The fact is: we love our family members and want the very best for them. We want them to have a better life than our own, to spare them pain and disappointment. We also want to equip them for the various hard knocks that life will hurl at them. So, what’s the very best way to fulfill your vision for their lives? Well, our lesson outlines it! For right here St. Peter lays before each of us:

MARCHING ORDERS FOR A BLESSED FAMILY!

I

Let’s be blunt.—Life is a series of crises, isn’t it? And you cannot shield your loved ones from such problems and the pain they bring if you don’t first get your own life in order. After Peter preached his great Pentecost sermon to the crowd, the people realized that fact. And so they asked the disciples: “Brothers, what shall we do?” How do I fix my own life? What’s the first step on the road to a blessed life? Peter replied: “Repent and be baptized, every one of you for the forgiveness of your sins. And you will receive the gift of the Holy Spirit. The promise is for you and your children…for all whom the Lord our God will call.”

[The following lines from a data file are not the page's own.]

/-- One row of a CH.RUN. Every element passes stage 7, with its flags and its count, whether stage 8 stores it or not
(R203, R213). -/
def chainRow (core : Nat) (o : MxOp) (a : OutAcc × State) (m : Nat) : OutAcc × State :=
  let d := o.d0
  let n := tLen o.d1
  let sc := a.2.chainScale core o m
  let held := sc.2.chainHeld core o m
  let inp := held.2.chainInput core o m
  let sn := if tLen o.d3 = 1 then 1 else n
  let sec := if cEop d = 0 then ([], inp.2) else inp.2.tensorRow core o o.d3 m sn
  let rowBad := firstBad ((sc.1.2.2.map (·.bad)) ++ [held.1.2])
  let es := (List.range n).map fun c =>
    chainElem d sc.1.1 sc.1.2.1 m c (inp.1.getD c ⟨0, .zero, none⟩)
      (sec.1.getD (if sn = 1 then 0 else c) ⟨0, .zero, none⟩) rowBad
  let live := es.filter fun e => !e.masked
  let red := (chunks 128 es).foldl (fun r b =>
    rowBeat d r ((b.filter fun e => !e.masked && e.bad.isNone).map (·.w.1))) held.1.1
  let recBad := (live.any fun e => e.bad.isSome) || held.1.2.isSome
  let sd := sec.2.opSeed core
  let mode := ccwMode (oCcw o.d2) sd.1 sd.2 (oIdxBase o.d2) (oIdxRow o.d2) m
  let cv := convertRow (oFmt o.d2) (oCcw o.d2) mode
    (es.map fun e => if e.bad.isSome then none else some (f32Val (stage6 d e.masked e.w.1)))
  let lb := localBase core
  let p := if cStore d then rowPieces (lb + dBase o.d2 + m * oStride o.d2) (fmtBits (oFmt o.d2)) cv.1 else []
  let q := if cStore d then bytePieces (lb + oStatsBase o.d2 + m * (n / 32)) cv.2.1 else []
  let r := if cRowRec d then sec.2.chainRecord d (lb + oStatsBase o.d2 + 32 * m) red recBad else ([], sec.2)
  let fl := (live.filter fun e => e.bad.isNone).foldl (fun f e => f ||| fp32Flags e.w.2) 0
  let rf := if recBad then 0 else if cRowRec d then (rowRecord d red).2.2.2 else red.flags
  ({ a.1 with
      pieces := a.1.pieces ++ p ++ q ++ r.1
      bad := firstBad (a.1.bad :: rowBad :: es.map (·.bad))
      flags := a.1.flags ||| fl ||| rf ||| cv.2.2.1
      inCount := a.1.inCount + nonFinite inp.1
      secondCount := a.1.secondCount + nonFinite sec.1
      rowCount := a.1.rowCount + nonFinite sc.1.2.2
      outCount := a.1.outCount + cv.2.2.2 }, r.2)

/-- The whole output of a CH.RUN. -/
def runChain (core : Nat) (o : MxOp) (s : State) : OutAcc × State :=
  (List.range (tRows o.d1)).foldl (chainRow core o) (OutAcc.start, s)

/-- The oldest CH.RUN of a core starts once no other runs (R208). -/
def State.startChain (s : State) (core : Nat) : State :=
  match (s.core core).ops.find? fun o => decide (o.kind = .chRun) with
  | none => s
  | some o =>
    if o.started then s
    else
      let r := runChain core o (s.startOp core o.tok)
      r.2.putPieces (opOwner core o.tok) r.1.pieces

/-- CH_RUN (R206, R207): issues a stage-chain operation. -/
def execChRun (g : GroupRef) (f : BitVec 48) (s : State) : Outcome :=
  let w := f ++ (0x7001 : BitVec 16)
  asyncIssue g w 7 false (fun _ gr =>
    let d := gr.dGet (fD0 w)
    let i := gr.dGet (fD1 w)
    let o := gr.dGet (fD2 w)
    let e := gr.dGet (fld w 48 4)
    let r := gr.dGet (fld w 52 4)
    { fault := chainFault d i o e r, misaligned := chainMisaligned d i o e r
      op := fun t => { newOp g w .chRun d i 0 t with d2 := o, d3 := e, d4 := r, uarg := gr.uGet (fld w 56 6) }
      after := fun c => c }) (fun s => s.startChain g.core) s

/-- CH_RUN_DONE (R205, R208, R213): the output is in local memory, the token is DONE, and the next CH.RUN starts. -/
def execChRunDone (core tok : Nat) (s : State) : Outcome := withRoom (.chRunDone core tok) s <|
  match s.running core tok .chRun with
  | none => .next s
  | some o =>
    let own := s.ownWords (opOwner core tok)
    let r := runChain core o (s.undo (opOwner core tok))
    let s := r.2.finalPieces own r.1.pieces
    let s := s.nfCount (tClass o.d1) r.1.inCount 0x03 core
    let s := s.nfCount (tClass o.d3) r.1.secondCount 0x03 core
    let s := s.nfCount (tClass o.d4) r.1.rowCount 0x03 core
    let s := s.nfCount (oClass o.d2) r.1.outCount 0x03 core
    let s := (s.countBeats core (tRows o.d1 * ((tLen o.d1 + 127) / 128)) 7).odAdd Od.chainOpCount 1
    .next ((s.endOp core o ⟨r.1.bad.isSome, r.1.flags, r.1.bad.getD 0⟩).startChain core)
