/-- The value of an element; none where poisoned. -/
def elemVal (fmt : BitVec 4) (e : OutElem) : Option Val := if e.2 then none else some (fmtDecode fmt e.1)

/-- combine with this member's contribution, over the images received. A non-finite element that is converted, to a pair or
to a Q12 block, is counted (R91, R293, R295). -/
def State.combine (s : State) (b : Bucket) (c : Nat) (col row : Option (List Byte)) : Wire × State :=
  let q := s.ownChunk b c
  let s := q.2
  let vs := q.1.map (elemVal b.sfmt)
  match b.wire.toNat with
  | 0 =>
    (.pair (combinePairs (col.map decodePairs)
      ((row.map decodePairs).getD (List.replicate 4096 (some (.zero, .zero)))) (q.1.map (elemPair b.sfmt))),
      if b.sfmt = 10 then s else s.nfCount b.tclass (badVals vs) 0x0A 0)
  | 1 =>
    let at' (x : Option (List QBlock)) (i : Nat) : Option QBlock := x.map fun l => l.getD i .nan
    let cols := col.map decodeQ
    let rows := row.map decodeQ
    let r := ((chunks 32 vs).zipIdx).map fun e => qCombine b.e0 (at' cols e.2) (at' rows e.2) e.1
    let bumps := r.foldl (fun n x => n + x.2) 0
    (.q12 (r.map (·.1)), (s.odAdd Od.scaleBumpCount bumps).nfCount b.tclass (badVals vs) 0x0A 0)
  | _ =>
    let at' (x : Option (List SpBlock)) (i : Nat) : Option SpBlock := x.map fun l => l.getD i .nan
    let cols := col.map (decodeSp (spK b.spk))
    let rows := row.map (decodeSp (spK b.spk))
    let base := b.res + 4 * 4096 * c
    let rq := s.readElems collAttr base 4096 0
    let rs := chunks 256 (rq.1.map (elemVal 0))
    let r := ((chunks 256 vs).zipIdx).map fun e =>
      spCombine (spK b.spk) (at' cols e.2) (at' rows e.2) e.1 (rs.getD e.2 [])
    (.sparse (r.map (·.1)), (r.zipIdx).foldl (fun s e => match e.1.2 with
      | none => s
      | some xs => s.writeElems collAttr b.cmd (base + 1024 * e.2) 0 (xs.map fun x => (x.toNat, false))) rq.2)

/-- The FP32 amax of finite magnitudes; one beyond the FP32 range stands as the largest finite number (log 71). -/
def f32Amax (m : Val) : F32 := BitVec.ofNat 32 (fmtEncode 0 false .rne m).1

/-- `gather_chunk`: the chunk is written at DST and sent to the members from which its reduction came. NONFINITE, POISON and
the amax are those of the result as it stands at DST (R290). -/
def State.gatherChunk (s : State) (b : Bucket) (c : Nat) (w : Wire) (image : List Byte) : State :=
  let vs := w.values
  let r := convertRow b.dfmt b.ccw (fun _ => ccwMode b.ccw 0 0 0 0 0 0) vs
  let s := s.writeElems collAttr b.cmd (b.dst + 4096 * c * elemBytes b.dfmt) b.dfmt r.1
  let s := s.nfCount b.tclass r.2.2.2 0x0A 0
  let ds := r.1.map (elemVal b.dfmt)
  let b := (b.drop true c)
  let s := s.setBucket
    { b with gathered := c + 1, nonfinite := b.nonfinite || decide (0 < badVals ds), poison := b.poison || ds.any (· = none)
             amax := f32Amax (maxAbs (f32Val b.amax :: (ds.filterMap id).filter Val.isFinite)) }
  (s.chainPlace b.group).preds.foldl (fun s d => s.sendWire b true d c image) s
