end Sys2Proof.Machine
end

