-- ==== Sys2Proof/Machine/OdPaths.lean ====
section
/-!
DEFINITION. Writes to the object dictionary by their index and subindex (R36 to R39, R49), and mailbox requests (R50, R51,
R57). A write to an entry with a behaviour of its own is that entry's command on the same path.
-/

namespace Sys2Proof.Machine

/-- The state of an outcome that is a next state. -/
def Outcome.state (o : Outcome) (s : State) : State :=
  match o with
  | .next t => t
  | _ => s

/-! ### Entries without a behaviour of their own -/

/-- The entry of a job slot is written while no job holds the slot (R101, R128, R363). -/
def State.emptySlotEntry (s : State) (idx sub : Nat) : Bool :=
  if 0x2500 ≤ idx ∧ idx ≤ 0x2503 then decide (s.slotJob (sub - 1) = 0)
  else if 0x2520 ≤ idx ∧ idx ≤ 0x252F then decide (s.slotJob (idx - 0x2520) = 0)
  else if 0x2820 ≤ idx ∧ idx ≤ 0x282F then decide (s.slotJob (idx - 0x2820) = 0)
  else false

/-- A mapping word names a STR or DOMAIN entry (R59). -/
def mapsLong (w : Nat) : Bool :=
  match odRow? (mapEntry w).1 (mapEntry w).2 with
  | some r => !r.ty.numeric
  | none => false

/-- A write to a cyclic channel: not while it is enabled (R59). -/
def State.cycRefused (s : State) (c sub v : Nat) : Bool :=
  decide (s.odGet (Od.cycEnable c) = 1) || (decide (0x10 ≤ sub) && mapsLong v)

/-- The value that a write is to give the entry at `k`, in place of its present value. -/
def State.odWith (s : State) (k v k' : Nat) : Nat := if k' = k then v else s.odGet k'

/-- A write to the mesh plan: the extent exceeds the device's own coordinates (R280). -/
def State.planWriteRefused (s : State) (sub v : Nat) : Bool :=
  (decide (sub = 0x04) && decide (v ≤ s.odGet Od.meshSelfX)) || (decide (sub = 0x05) && decide (v ≤ s.odGet Od.meshSelfY))

/-- A write to a rectangle entry: not while its job is open, nor to name a job that another entry names (R255, R280). -/
def State.rectRefused (s : State) (i sub v : Nat) : Bool :=
  s.jobOpen (BitVec.ofNat 16 (s.odGet (Od.rectJob i))) ||
  (decide (sub = 0x01) && decide (v ≠ 0) &&
    (List.range 16).any fun j => decide (j ≠ i) && decide (s.odGet (Od.rectJob j) = v))

/-- A command that names the group runs. -/
def State.groupRuns (s : State) (g : Nat) : Bool :=
  (s.disp.buckets.any fun b => decide (b.group = g)) || (s.barriers.any fun b => decide (b.2.group = g)) ||
  s.disp.permutes.any fun p => decide (p.group = g)

/-- A write to a group entry: not while it runs, and no member lies above 63 (R281, R313). -/
def State.grpRefused (s : State) (g sub v : Nat) : Bool :=
  let w := s.odWith (Od.key (0x2610 + g) sub) v
  s.groupRuns g ||
  decide (63 < w (Od.grpX0 g) + (w (Od.grpNx g) - 1) * w (Od.grpSx g)) ||
  decide (63 < w (Od.grpY0 g) + (w (Od.grpNy g) - 1) * w (Od.grpSy g))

Contrary to popular opinion, repentance isn’t a dirty word. It’s an honest one. You cannot help another unless and until you get your own life in order. Repentance means being honest with yourself and with God, Who sees all, when it comes to your failings, your sins, and your bad habits. It means telling God your problems, telling Him you’re sorry you’ve offended Him, and asking Him to forgive you. And when you do that, God really does forgive! He personally gives to you the holiness and perfection that Christ won on the cross!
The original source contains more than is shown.